■ **Exercise**
When a line in the data below includes "phase", pick it out and copy it.

■ **The data**
= = = = = = =

/-! ### `doActive` -/

@[simp] theorem doActive_ch (b : Block) : (doActive b).ch = b.ch := rfl
@[simp] theorem doActive_evq (b : Block) : (doActive b).evq = b.evq := rfl
@[simp] theorem doActive_evn (b : Block) : (doActive b).evn = b.evn := rfl
@[simp] theorem doActive_shq (b : Block) : (doActive b).shq = b.shq := rfl
@[simp] theorem doActive_shn (b : Block) : (doActive b).shn = b.shn := rfl
@[simp] theorem doActive_pend (b : Block) : (doActive b).pend = b.pend := rfl
@[simp] theorem doActive_evi (b : Block) : (doActive b).evi = b.evi := rfl
@[simp] theorem doActive_phase (b : Block) : (doActive b).phase = b.phase := rfl
@[simp] theorem doActive_cnt (b : Block) : (doActive b).cnt = b.cnt := rfl
@[simp] theorem doActive_ocr (b : Block) : (doActive b).ocr = b.ocr := rfl
@[simp] theorem doActive_fbase (b : Block) : (doActive b).fbase = b.fbase := rfl
@[simp] theorem doActive_run (b : Block) : (doActive b).run = b.run := rfl
@[simp] theorem doActive_ocie (b : Block) : (doActive b).ocie = b.ocie := rfl
@[simp] theorem doActive_ocf (b : Block) : (doActive b).ocf = b.ocf := rfl
@[simp] theorem doActive_gie (b : Block) : (doActive b).gie = b.gie := rfl
@[simp] theorem doActive_town (b : Block) : (doActive b).town = b.town := rfl
@[simp] theorem doActive_ovr (b : Block) : (doActive b).ovr = b.ovr := rfl
@[simp] theorem doActive_fault (b : Block) : (doActive b).fault = b.fault := rfl
@[simp] theorem doActive_ports (b : Block) : (doActive b).ports = b.scheduled.foldl (fun ports e => drive ports e.port e.pin (!e.level)) b.ports := rfl

/-! ### `tick` -/

@[simp] theorem tick_ch (b : Block) : (tick b).ch = b.ch := rfl
@[simp] theorem tick_evq (b : Block) : (tick b).evq = b.evq := rfl
@[simp] theorem tick_evn (b : Block) : (tick b).evn = b.evn := rfl
@[simp] theorem tick_shq (b : Block) : (tick b).shq = b.shq := rfl
@[simp] theorem tick_shn (b : Block) : (tick b).shn = b.shn := rfl
@[simp] theorem tick_pend (b : Block) : (tick b).pend = b.pend := rfl
@[simp] theorem tick_evi (b : Block) : (tick b).evi = b.evi := rfl
@[simp] theorem tick_phase (b : Block) : (tick b).phase = b.phase := rfl
@[simp] theorem tick_cnt (b : Block) : (tick b).cnt = b.cnt + 1 := rfl
@[simp] theorem tick_ocr (b : Block) : (tick b).ocr = b.ocr := rfl
@[simp] theorem tick_fbase (b : Block) : (tick b).fbase = b.fbase := rfl
@[simp] theorem tick_run (b : Block) : (tick b).run = b.run := rfl
@[simp] theorem tick_ocie (b : Block) : (tick b).ocie = b.ocie := rfl
@[simp] theorem tick_ocf (b : Block) : (tick b).ocf = ocfAfterTick b.ocf (b.cnt + 1) b.ocr := rfl
@[simp] theorem tick_gie (b : Block) : (tick b).gie = b.gie := rfl
@[simp] theorem tick_town (b : Block) : (tick b).town = b.town := rfl
@[simp] theorem tick_ovr (b : Block) : (tick b).ovr = b.ovr := rfl
@[simp] theorem tick_fault (b : Block) : (tick b).fault = b.fault := rfl
@[simp] theorem tick_ports (b : Block) : (tick b).ports = b.ports := rfl

/-! ### `Block.commit` -/

@[simp] theorem Block.commit_ch (b : Block) : b.commit.ch = b.ch := by
  unfold Block.commit; split <;> rfl
@[simp] theorem Block.commit_evq (b : Block) : b.commit.evq = if b.pend then b.shq else b.evq := by
  unfold Block.commit; split <;> rfl
@[simp] theorem Block.commit_evn (b : Block) : b.commit.evn = if b.pend then b.shn else b.evn := by
  unfold Block.commit; split <;> rfl
@[simp] theorem Block.commit_shq (b : Block) : b.commit.shq = b.shq := by
  unfold Block.commit; split <;> rfl
@[simp] theorem Block.commit_shn (b : Block) : b.commit.shn = b.shn := by
  unfold Block.commit; split <;> rfl
@[simp] theorem Block.commit_pend (b : Block) : b.commit.pend = false := by
  unfold Block.commit; split <;> simp_all
@[simp] theorem Block.commit_evi (b : Block) : b.commit.evi = b.evi := by
  unfold Block.commit; split <;> rfl
@[simp] theorem Block.commit_phase (b : Block) : b.commit.phase = b.phase := by
  unfold Block.commit; split <;> rfl
@[simp] theorem Block.commit_cnt (b : Block) : b.commit.cnt = b.cnt := by
  unfold Block.commit; split <;> rfl
@[simp] theorem Block.commit_ocr (b : Block) : b.commit.ocr = b.ocr := by
  unfold Block.commit; split <;> rfl
@[simp] theorem Block.commit_fbase (b : Block) : b.commit.fbase = b.fbase := by
  unfold Block.commit; split <;> rfl
@[simp] theorem Block.commit_run (b : Block) : b.commit.run = b.run := by
  unfold Block.commit; split <;> rfl
@[simp] theorem Block.commit_ocie (b : Block) : b.commit.ocie = b.ocie := by
  unfold Block.commit; split <;> rfl
@[simp] theorem Block.commit_ocf (b : Block) : b.commit.ocf = b.ocf := by
  unfold Block.commit; split <;> rfl
@[simp] theorem Block.commit_gie (b : Block) : b.commit.gie = b.gie := by
  unfold Block.commit; split <;> rfl
@[simp] theorem Block.commit_town (b : Block) : b.commit.town = b.town := by
  unfold Block.commit; split <;> rfl
@[simp] theorem Block.commit_ovr (b : Block) : b.commit.ovr = b.ovr := by
  unfold Block.commit; split <;> rfl
@[simp] theorem Block.commit_fault (b : Block) : b.commit.fault = b.fault := by
  unfold Block.commit; split <;> rfl
@[simp] theorem Block.commit_ports (b : Block) : b.commit.ports = b.ports := by
  unfold Block.commit; split <;> rfl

= = = = = = =

■ **Answer to the exercise**
@[simp] theorem doActive_phase (b : Block) : (doActive b).phase = b.phase := rfl
@[simp] theorem tick_phase (b : Block) : (tick b).phase = b.phase := rfl
@[simp] theorem Block.commit_phase (b : Block) : b.commit.phase = b.phase := by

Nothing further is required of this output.